New Delhi, June 4, 2022: The Delhi High Court has observed that the exception stated under Section 22(2) of the Apprentices Act, 1961 would be applicable in cases where the employer has explicitly incorporated a mandatory condition in the apprentice contract, as per which the apprentice would be required to serve the employer after the successful completion of the training.
Observing that merely because at one stage, the respondent company thought that it would be beneficial to absorb these apprentices, cannot be construed as any estoppel against the respondents from taking a plea that they do not now deem it appropriate at this stage to either absorb the apprentices, the Single Bench of Justice Rekha Palli dismissed the petition instituted by the petitioners.
The facts relevant for perusal of the present petition were that an advertisement was issued by the second respondent for recruitment of 150 accounts apprentices . Consequently, the petitioners applied for the said post and were selected for the same in the interview process.

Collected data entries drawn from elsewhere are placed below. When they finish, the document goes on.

-- ==== Sys2Proof/Machine/Caller.lean ====
section
/-! DEFINITION. The callers' side: how an operation in flight becomes an instruction on the ports, which
schedules have no step, and what a caller does with a response (20_memory.md R43, R44, R49;
70_reset_and_hazards.md R195, R197). -/

namespace Sys2Proof.Machine

/-! ## Buffers in use -/

/-- The buffer an operation uses. A `DEC` request carries its bytes in the word and uses none. DESIGN CHOICE
(log 8): an `ENC` word uses its attached buffer even when a reserved bit of it is set (R69), and so does a
stream, a retry or a sequence that has nothing left to do; R49 and R195 do not say. -/
def Call.buffer (c : Call) : Option Buffer :=
  match c.op with
  | .request w out => if w.getLsbD 0 then none else out
  | .encodeSeq _ out => some out
  | .decodeFrom input => some input
  | .retryFrom input _ => some input
  | .streamFrom input _ => some input

/-- The operation `d` of another caller uses a byte of the buffer `b` (R195). -/
def Call.clashes (c : Call) (b : Buffer) (d : Call) : Bool :=
  decide (c.caller ≠ d.caller) &&
    match d.buffer with
    | none => false
    | some e => b.overlaps e

/-- The buffer that the operation shares with an operation of another caller, if there is one (R195). -/
def sharedWith (c : Call) (others : List Call) : Option Buffer :=
  match c.buffer with
  | none => none
  | some b => if others.any (c.clashes b) then some b else none

/-- A buffer that operations of two callers in flight use at the same time, if there is one: such a schedule
gets no step (R195). Log 8. -/
def sharedBuffer : List Call → Option Buffer
  | [] => none
  | c :: others =>
    match sharedWith c others with
    | some b => some b
    | none => sharedBuffer others

/-! ## From an operation to an instruction -/

/-- What becomes of an operation when its turn comes. -/
inductive Issued where
  /-- An instruction, on a state whose ports and attached buffer the caller has set. -/
  | run (i : Instr) (s : State)
  /-- A malformed request word (30_encoding.md R69). -/
  | malformed (e : DecodeError) (s : State)
  /-- The caller has nothing left to ask. -/
  | finished (s : State)
  deriving DecidableEq, Repr

/-- `dec_avail` for an input of n bytes: `min(n, 9)` (20_memory.md R44). -/
def availOf (n : Nat) : Count := BitVec.ofNat 4 (min n Config.maxEncodedLen)

/-- Lane i of the window that a caller presents: `input[i]` for `i < min(n, 9)`, a free value past it
(R44, log 5, 19). -/
def State.windowLane (s : State) (input : Buffer) (i : Nat) : Byte :=
  if i < min input.len Config.maxEncodedLen then s.memory.read (input.base + i)
  else Config.undrivenLane s.undrivenDraws i

/-- The window that a caller presents (R44). -/
def State.window (s : State) (input : Buffer) : Lanes :=
  #v[s.windowLane input 0, s.windowLane input 1, s.windowLane input 2, s.windowLane input 3,
    s.windowLane input 4, s.windowLane input 5, s.windowLane input 6, s.windowLane input 7,
    s.windowLane input 8]

/-- Drives the decoder's input ports from a caller's buffer (R44). -/
def State.present (s : State) (input : Buffer) : State :=
  (s.driveDec (availOf input.len) (s.window input)).draw

/-- The decode of the front of a buffer: the first byte selects the row (30_encoding.md R62); an empty
buffer has no first byte and `DEC` runs with `dec_avail` = 0 (41_decode.md R132, log 11). -/
def State.issueDecode (s : State) (input : Buffer) : Issued :=
  if input.len = 0 then .run (.dec 0#4 (s.window input)) (s.present input)
  else
    match decode (.firstByte (s.memory.read input.base)) with
    | .ok i => .run i (s.present input)
    | .error e => .malformed e s

/-- A request word (30_encoding.md R67 to R69). -/
def State.issueRequest (s : State) (w : ReqWord) (out : Option Buffer) : Issued :=
  match decode (.request w) with
  | .ok i => .run i (s.attach out)
  | .error e => .malformed e s

/-- The operation becomes an instruction. -/
def State.issue (s : State) (c : Call) : Issued :=
  match c.op with
  | .request w out => s.issueRequest w out
  | .encodeSeq [] _ => .finished s
  | .encodeSeq (v :: _) out => .run (.enc v) (s.attach (some out))
  | .decodeFrom input => s.issueDecode input
  | .retryFrom input arrived => s.issueDecode (input.take arrived)
  | .streamFrom input off =>
    if off < input.len then s.issueDecode (input.drop off) else .finished s

/-! ## What the caller does with the response (R197) -/

/-- The caller issues its next operation, behind the ones in flight. -/
def State.reissue (s : State) (c : Call) : State := s.fly (s.inFlight ++ [c])

/-- The encoding of a sequence: the output offset advances by `enc_len`; the caller stops where its buffer
was too short. -/
def State.continueSeq (s : State) (caller : Nat) (v : Value) (rest : List Value) (out : Buffer) : State :=
  if out.len < Config.maxEncodedLen then s
  else
    match rest with
    | [] => s
    | v' :: rest' =>
      s.reissue ⟨caller, .encodeSeq (v' :: rest') (out.drop (encodeValue v).len.toNat)⟩

/-- The retry protocol: on `INSUFFICIENT_BYTES(need)` the caller obtains `need` bytes, if its source has
them, and issues `DEC` again on the same start position (log 13). -/
def State.continueRetry (s : State) (caller : Nat) (input : Buffer) : State :=
  if s.decOk then s
  else if s.decNeed.toNat ≤ input.len then
    s.reissue ⟨caller, .retryFrom input s.decNeed.toNat⟩
  else s

/-- The stream protocol: on success the offset advances by `dec_len`, and the loop ends at the end of the
input; on failure the caller stops. -/
def State.continueStream (s : State) (caller : Nat) (input : Buffer) (off : Nat) : State :=
  if s.decOk then
    if off + s.decLen.toNat < input.len then
      s.reissue ⟨caller, .streamFrom input (off + s.decLen.toNat)⟩
    else s
  else s

/-- What the caller of an operation does once its response is there. -/
def State.followUp (s : State) (c : Call) : State :=
  match c.op with
  | .request _ _ => s
  | .encodeSeq [] _ => s
  | .encodeSeq (v :: rest) out => s.continueSeq c.caller v rest out
  | .decodeFrom _ => s
  | .retryFrom input _ => s.continueRetry c.caller input
  | .streamFrom input off => s.continueStream c.caller input off

/-- With nothing in flight the callers issue their next group; with nothing left, nothing happens
(log 12). -/
def State.issueNext (s : State) : State :=
  match s.upcoming with
  | [] => s
  | g :: rest => { s with inFlight := g, upcoming := rest }

/-- A next state goes on by `f`; a stop stays. -/
def onNext (r : Result) (f : State → State) : Result :=
  match r with
  | .next s => .next (f s)
  | .fault e => .fault e
  | .refused e => .refused e

/-! ## Where an instruction is placed -/

/-- The address at which `State.withFetchWord` places an input (log 16). -/
def fetchBase : Nat := 0

/-- The caller that `State.withFetchWord` stands for (log 16). -/
def fetchCaller : Nat := 0

/-- The bytes of an 8-bit row: the first byte, and zeros up to the longest encoding. -/
def firstByteInput (p : Byte) : List Byte := [p, 0#8, 0#8, 0#8, 0#8, 0#8, 0#8, 0#8, 0#8]

/-- A caller issues the decode of an input that starts with `p`. -/
def State.withFirstByte (s : State) (p : Byte) : State :=
  (s.storeBytes fetchBase (firstByteInput p)).fly
    [⟨fetchCaller, .decodeFrom ⟨fetchBase, Config.maxEncodedLen⟩⟩]

/-- A caller issues a request word, in the port-level view. -/
def State.withRequest (s : State) (w : ReqWord) : State := s.fly [⟨fetchCaller, .request w none⟩]

end Sys2Proof.Machine
end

Thereafter, the apprentices received the extension of their apprenticeship period for a period of six months. The extension letter specified that the said extension was final, apprehending the same, the petitioners submitted representations to the respondents seeking their absorption as Administrative Officer. However, no steps were taken by the respondent, thus to question the same, the petitioners approached the present Court.
After considering the submissions of the parties at length , the Court first and foremost took into consideration Section 22 of the Apprentices Act,1961 on the foundation of which the petitioners presented their case. On a simple reading of the aforesaid Section, the Court opined that Section 22 (1) gives the employer the freedom to formulate its policy for recruitment of apprentices and therefore, there is generally no obligation on an employer to absorb the apprentices. However, Section 22(2) makes an exception and deals with a situation where the apprenticeship contract incorporates a condition making it mandatory for the apprentices to serve the employer after the successful completion of the training; in such a situation, there is indeed an obligation on the employer to offer suitable employment to the apprentice after the completion of the apprenticeship period.

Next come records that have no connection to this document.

/-! ## The next value -/

/-- The classes with a boundary inside the value range. -/
def boundedClasses : List LengthClass := [.c1, .c2, .c3, .c4, .c5, .c6, .c7, .c8]

theorem mem_boundedClasses_iff (k : LengthClass) : k ∈ boundedClasses ↔ k ≠ .c9 := by
  cases k <;> decide

theorem toNat_add_one (v : Value) (h : v.toNat + 1 < 2 ^ 64) : (v + 1#64).toNat = v.toNat + 1 := by
  rw [BitVec.toNat_add, BitVec.toNat_ofNat]
  omega

theorem classRow_lo_le_hi (k : LengthClass) : (classRow k).lo ≤ (classRow k).hi := by
  cases k <;> decide

/-- At `T_k` the next value has the next class. -/
theorem selectClass_add_one_of_eq_hi (v : Value) (k : LengthClass) (hk : k ≠ .c9)
    (h : v.toNat + 1 < 2 ^ 64) (hv : v.toNat = (classRow k).hi) :
    selectClass v = k ∧ selectClass (v + 1#64) = k.next := by
  have hsucc : (v + 1#64).toNat = (classRow k.next).lo := by
    rw [toNat_add_one v h, hv, classRow_lo_next k hk]
  exact ⟨selectClass_eq v k (hv ▸ classRow_lo_le_hi k) hv.le,
    selectClass_eq _ k.next hsucc.ge (hsucc ▸ classRow_lo_le_hi k.next)⟩

/-- Below `T_k` the next value stays in the class. -/
theorem selectClass_add_one_of_ne_hi (v : Value) (h : v.toNat + 1 < 2 ^ 64)
    (hv : v.toNat ≠ (classRow (selectClass v)).hi) : selectClass (v + 1#64) = selectClass v := by
  obtain ⟨hlo, hhi⟩ := selectClass_range v
  apply selectClass_eq <;> rw [toNat_add_one v h] <;> omega

/-- Class 9 ends where the value range does. -/
theorem toNat_ne_hi_c9 (v : Value) (h : v.toNat + 1 < 2 ^ 64) : v.toNat ≠ (classRow .c9).hi := by
  simp only [classRow]
  omega

/-- Settles O20: the eight boundaries are the upper bounds of the classes below class 9; at one of them the
next value has the next class, and anywhere else it stays in its class. -/
theorem encLenStepsAtBoundaries : Obligations.EncLenStepsAtBoundaries := by
  intro v hv
  refine ⟨?atBoundary, ?elsewhere⟩
  case atBoundary =>
    intro t k htk hvt
    change (t, k) ∈ boundedClasses.map (fun j => ((classRow j).hi, j.len)) at htk
    obtain ⟨j, hj, hrow⟩ := List.mem_map.1 htk
    obtain ⟨rfl, rfl⟩ := Prod.mk.inj hrow
    rw [mem_boundedClasses_iff] at hj
    obtain ⟨hclass, hnext⟩ := selectClass_add_one_of_eq_hi v j hj hv hvt
    rw [encodeValue_len, encodeValue_len, hclass, hnext]
    exact ⟨rfl, j.len_next hj⟩
  case elsewhere =>
    intro hnot
    change v.toNat ∉ boundedClasses.map (fun j => (classRow j).hi) at hnot
    have hne : v.toNat ≠ (classRow (selectClass v)).hi := by
      intro heq
      refine hnot (List.mem_map.2 ⟨selectClass v, (mem_boundedClasses_iff _).2 ?_, heq.symm⟩)
      intro h9
      exact toNat_ne_hi_c9 v hv (h9 ▸ heq)
    exact congrArg LengthClass.count (selectClass_add_one_of_ne_hi v hv hne)

end Sys2Proof.Machine
end

section
/-! `ENC` class by class (40_encode.md R104 to R112): the class fixes length and lanes, and a byte of the
magnitude field is a base-256 digit of it. -/

namespace Sys2Proof.Machine

/-- Byte i of a value is its base-256 digit i. -/
theorem valueByte_eq_ofNat (v : Value) (i : Nat) : valueByte v i = BitVec.ofNat 8 (v.toNat / 256 ^ i) := by
  apply BitVec.eq_of_toNat_eq
  simp [valueByte, BitVec.extractLsb'_toNat, Nat.shiftRight_eq_div_pow, pow_mul]

/-- The lowest byte of a value is its remainder by 256. -/
theorem valueByte_zero (v : Value) : valueByte v 0 = BitVec.ofNat 8 (v.toNat % 256) := by
  apply BitVec.eq_of_toNat_eq
  simp [valueByte_eq_ofNat]

/-- `ENC` in the port-level view on a value of class k. -/
theorem exec_enc_of_mem_class (s : State) (v : Value) (k : LengthClass) (hout : s.encOut = none)
    (hlo : (classRow k).lo ≤ v.toNat) (hhi : v.toNat ≤ (classRow k).hi) :
    exec (.enc v) s = .next (s.encoded v k.count (encLanes k v)) := by
  rw [exec_enc_of_none v s hout, encodeValue, selectClass_eq v k hlo hhi]
  rfl

/-- The lanes of class 2 (R105): the field is the low byte of `v - 240`. -/
theorem encLanes_c2 (v : Value) (hv : 240 ≤ v.toNat) :
    encLanes .c2 v = #v[BitVec.ofNat 8 (241 + (v.toNat - 240) / 256),
      BitVec.ofNat 8 ((v.toNat - 240) % 256), 0#8, 0#8, 0#8, 0#8, 0#8, 0#8, 0#8] := by
  have hmag : (v - 240#64).toNat = v.toNat - 240 := BitVec.toNat_sub_of_le hv
  have hfield : packByte .c2 v 1 = BitVec.ofNat 8 ((v.toNat - 240) % 256) := by
    rw [← hmag]
    exact valueByte_zero (v - 240#64)
  rw [← hfield]
  rfl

Thus, the question for consideration before this Court was whether there was any such condition in the contract between the parties, which would fall within the ambit of Section 22(2) of the Act. In view of the same, the Court noted that the petitioners contended that both the advertisement and the letter had the above stated condition attached; however, the respondents denied the same. Thus, to reach a conclusion, the Court deemed it fit to refer to relevant extracts of the appointment letter, the advertisement, service conditions and the apprentice bond.
After pursuing the above mentioned set of documents, the Court observed that there was no clause mentioned in the advertisement that the petitioners would be absorbed as Scale 1 officers after completing their apprenticeship period. On the contrary, the last para of the service conditions set out in the advertisement, clearly stated that it was not obligatory on the part of the respondent company to offer any employment to any apprentice after completion of their apprenticeship. The respondent company had, in fact, clearly reserved its right to decide whether to absorb any suitable candidate as Scale I Officer, the Court noted. Similarly, the clause relating to the apprenticeship bond was referred to wherein a bond limited to the period of apprenticeship which was initially fixed as two years, though with a provision for extension at the discretion of the respondents was vividly mentioned.

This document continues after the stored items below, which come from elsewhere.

/-- The two cases of 26 letters and the six digits 2 to 7 (R102). -/
theorem valid_entries_rfc : ((decRom .rfc).filter (·.isSome)).length = 58 := by decide

/-- The ten digits and the two cases of 25 letters, without U (R103). -/
theorem valid_entries_crk : ((decRom .crk).filter (·.isSome)).length = 60 := by decide

/-! ## The case law -/

theorem toNat_foldCase (c : Byte) :
    (foldCase c).toNat = if 0x61 ≤ c.toNat ∧ c.toNat ≤ 0x7A then c.toNat - 0x20 else c.toNat := by
  unfold foldCase
  split
  · bv_omega
  · rfl

theorem toNat_flipCase (c : Byte) :
    (flipCase c).toNat =
      if 0x41 ≤ c.toNat ∧ c.toNat ≤ 0x5A then c.toNat + 0x20
      else if 0x61 ≤ c.toNat ∧ c.toNat ≤ 0x7A then c.toNat - 0x20 else c.toNat := by
  unfold flipCase
  split
  · bv_omega
  · split
    · bv_omega
    · rfl

@[simp] theorem foldCase_foldCase (c : Byte) : foldCase (foldCase c) = foldCase c := by
  apply BitVec.eq_of_toNat_eq
  grind [toNat_foldCase]

@[simp] theorem foldCase_flipCase (c : Byte) : foldCase (flipCase c) = foldCase c := by
  apply BitVec.eq_of_toNat_eq
  grind [toNat_foldCase, toNat_flipCase]

/-- DEC_RFC gives a lower-case letter the value of its upper-case form (R102). -/
theorem decRfc_foldCase (c : Byte) : decRfc (foldCase c) = decRfc c := by
  by_cases hl : 0x61 ≤ c.toNat ∧ c.toNat ≤ 0x7A
  · have hfold : (foldCase c).toNat = c.toNat - 0x20 := by rw [toNat_foldCase, if_pos hl]
    have hupper : 0x41 ≤ c.toNat - 0x20 ∧ c.toNat - 0x20 ≤ 0x5A := by omega
    have hc : ¬(0x41 ≤ c.toNat ∧ c.toNat ≤ 0x5A) := by omega
    simp only [decRfc, hfold, if_pos hupper, if_neg hc, if_pos hl, Nat.sub_sub]
  · rw [foldCase, if_neg hl]

/-- DEC_CRK is a function of the upper-case form (R103). -/
theorem decCrk_foldCase (c : Byte) : decCrk (foldCase c) = decCrk c := by
  simp only [decCrk, foldCase_foldCase]

theorem decMap_foldCase (f : Format) (c : Byte) : decMap f (foldCase c) = decMap f c :=
  match f with
  | .rfc => decRfc_foldCase c
  | .crk => decCrk_foldCase c

/-- The case law (R109): a byte and its case-flipped byte have one upper-case form. -/
theorem decMap_flipCase (f : Format) (c : Byte) : decMap f (flipCase c) = decMap f c := by
  rw [← decMap_foldCase f (flipCase c), foldCase_flipCase, decMap_foldCase]

/-- Settles O42: the sizes and the valid entries of the two tables, an entry as a lookup, and the case law. -/
theorem decodeTablesHaveTheirValidEntries : Obligations.DecodeTablesHaveTheirValidEntries :=
  ⟨length_decRom, valid_entries_rfc, valid_entries_crk, decRom_getElem?, fun f c => (decMap_flipCase f c).symm⟩

end Sys2Proof.Machine
end

section
/-! PROOFS. The family of spec/41_padding_validator.md: the generated pad counts and their port (R120, R121, R128), and
the verdicts of the padding check on lengths and on its port (R124 to R126, R129, R130). -/

namespace Sys2Proof.Machine

/-! ## Padding generation -/

/-- A pad count fits the 3 bits of the port (R120). -/
theorem padGen_le (n : Nat) : padGen n ≤ 6 := by
  have := padGen_cases n
  omega

@[simp] theorem toNat_padGenPort (w : Word) : (padGenPort w).toNat = padGen w.toNat :=
  Nat.mod_eq_of_lt (by have := padGen_le w.toNat; omega)

/-- Symbols and padding together fill the last group of 8 (R121). -/
theorem symbols_add_padGen_mod (n : Nat) : ((8 * n + 4) / 5 + padGen n) % 8 = 0 := by
  have := padGen_cases n
  omega

/-- Settles O43: the five cases of the pad count, the full last group, and the port's 3 bits. -/
theorem paddingCompletesTheLastGroup : Obligations.PaddingCompletesTheLastGroup := by
  intro n
  have hcases := padGen_cases n
  exact ⟨by omega, by omega, by omega, by omega, by omega, symbols_add_padGen_mod n,
    fun w hw => hw ▸ toNat_padGenPort w⟩

/-- The generated pad counts (R130): the data lengths 0, 4, 3, 2 and 1 generate 0, 1, 3, 4 and 6. -/
theorem exists_padGen_eq_iff (p : Nat) : (∃ n, padGen n = p) ↔ p = 0 ∨ p = 1 ∨ p = 3 ∨ p = 4 ∨ p = 6 := by
  constructor
  · rintro ⟨n, rfl⟩
    have := padGen_cases n
    omega
  · rintro (rfl | rfl | rfl | rfl | rfl)
    exacts [⟨0, rfl⟩, ⟨4, rfl⟩, ⟨3, rfl⟩, ⟨2, rfl⟩, ⟨1, rfl⟩]

/-! ## The verdicts of the padding check -/

/-- The length is checked first, whatever the padding is (R124). -/
theorem padCheck_of_length {len : Nat} (p : Nat) (hlen : len % 8 ≠ 0) : padCheck len p = .invalidLength :=
  if_pos hlen

theorem padCheck_of_padding {len p : Nat} (hlen : len % 8 = 0) (hp : p > 6 ∨ p = 2 ∨ p = 5 ∨ p = 7) :
    padCheck len p = .invalidPadding := by
  rw [padCheck, if_neg (not_not_intro hlen), if_pos hp]

theorem padCheck_of_accepted {len p : Nat} (hlen : len % 8 = 0) (hp : p = 0 ∨ p = 1 ∨ p = 3 ∨ p = 4 ∨ p = 6) :
    padCheck len p = .ok (len - p) := by
  rw [padCheck, if_neg (not_not_intro hlen), if_neg (by omega)]

/-- The verdict OK, inverted: every other length and every other count is refused (R124 to R126). -/
theorem padCheck_eq_ok_iff (len p m : Nat) :
    padCheck len p = .ok m ↔ len % 8 = 0 ∧ (p = 0 ∨ p = 1 ∨ p = 3 ∨ p = 4 ∨ p = 6) ∧ len - p = m := by
  by_cases hlen : len % 8 = 0
  · by_cases hp : p > 6 ∨ p = 2 ∨ p = 5 ∨ p = 7
    · have hrefused : ¬(p = 0 ∨ p = 1 ∨ p = 3 ∨ p = 4 ∨ p = 6) := by omega
      simp [padCheck_of_padding hlen hp, hrefused]
    · have haccepted : p = 0 ∨ p = 1 ∨ p = 3 ∨ p = 4 ∨ p = 6 := by omega
      simp [padCheck_of_accepted hlen haccepted, hlen, haccepted]
  · simp [padCheck_of_length p hlen, hlen]

/-- The accepted pad counts are exactly the generated ones (R130). -/
theorem exists_padGen_eq_iff_padCheck_ok (p : Nat) : (∃ n, padGen n = p) ↔ ∃ m, padCheck 8 p = .ok m := by
  simp [exists_padGen_eq_iff, padCheck_eq_ok_iff]

/-- The symbol counts of an accepted text (R130). -/
theorem symbols_mod_of_padCheck_ok {len p m : Nat} (hle : p ≤ len) (h : padCheck len p = .ok m) :
    (p = 0 ∧ m % 8 = 0) ∨ (p = 1 ∧ m % 8 = 7) ∨ (p = 3 ∧ m % 8 = 5) ∨ (p = 4 ∧ m % 8 = 4) ∨ (p = 6 ∧ m % 8 = 2) := by
  obtain ⟨hlen, hp, rfl⟩ := (padCheck_eq_ok_iff len p m).mp h
  omega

With respect to the appointment letters, the Court concluded that there was nothing stated in the appointment letter, favoring the contention of the petitioners. Indeed clause 3 of the appointment letter specified a bond period of only one year.
Next with respect to the plea of the petitioners that that once the the Chairman-cumManaging Director through his letter dated June 3, 2021 issued to the Department of Financial Services, Ministry of Finance, written with the approval of the Board, sought permission for absorption of the accounts apprentices in the cadre of Scale 1 officers, the Court observed that the mere fact that at one stage, the respondent company thought that it would be beneficial to absorb these apprentices, cannot be construed as any estoppel against the respondents from taking a plea that they do not now deem it appropriate at this stage to either absorb the apprentices.
Further the Court dealt with the contention of discrimination of the petitioners with the actuarial apprentices. On the same, the Court opined that the same was not acceptable on two grounds: firstly, as stated by the respondents there was no acute shortage of trained actuarial personnel as compared to accounts personnel, secondly and more importantly, the Court stated it is not as if there was any bar in law, which would prevent an employer from absorbing any category of apprentices as it deems fit. The respondents had explained that, keeping in view the shortage of trained actuarial apprentice personnel, a considered decision has been taken to absorb the Actuarial Apprentices engaged by the respondent company.
However, keeping in view the availability of sufficient numbers of trained accounts personnel, no such decision to absorb the Accounts Apprentices was deemed appropriate. This certainly cannot be said to be discriminatory or arbitrary, the Court remarked. In light of the aforesaid observations, the Court writ petition was dismissed on account of being meritless.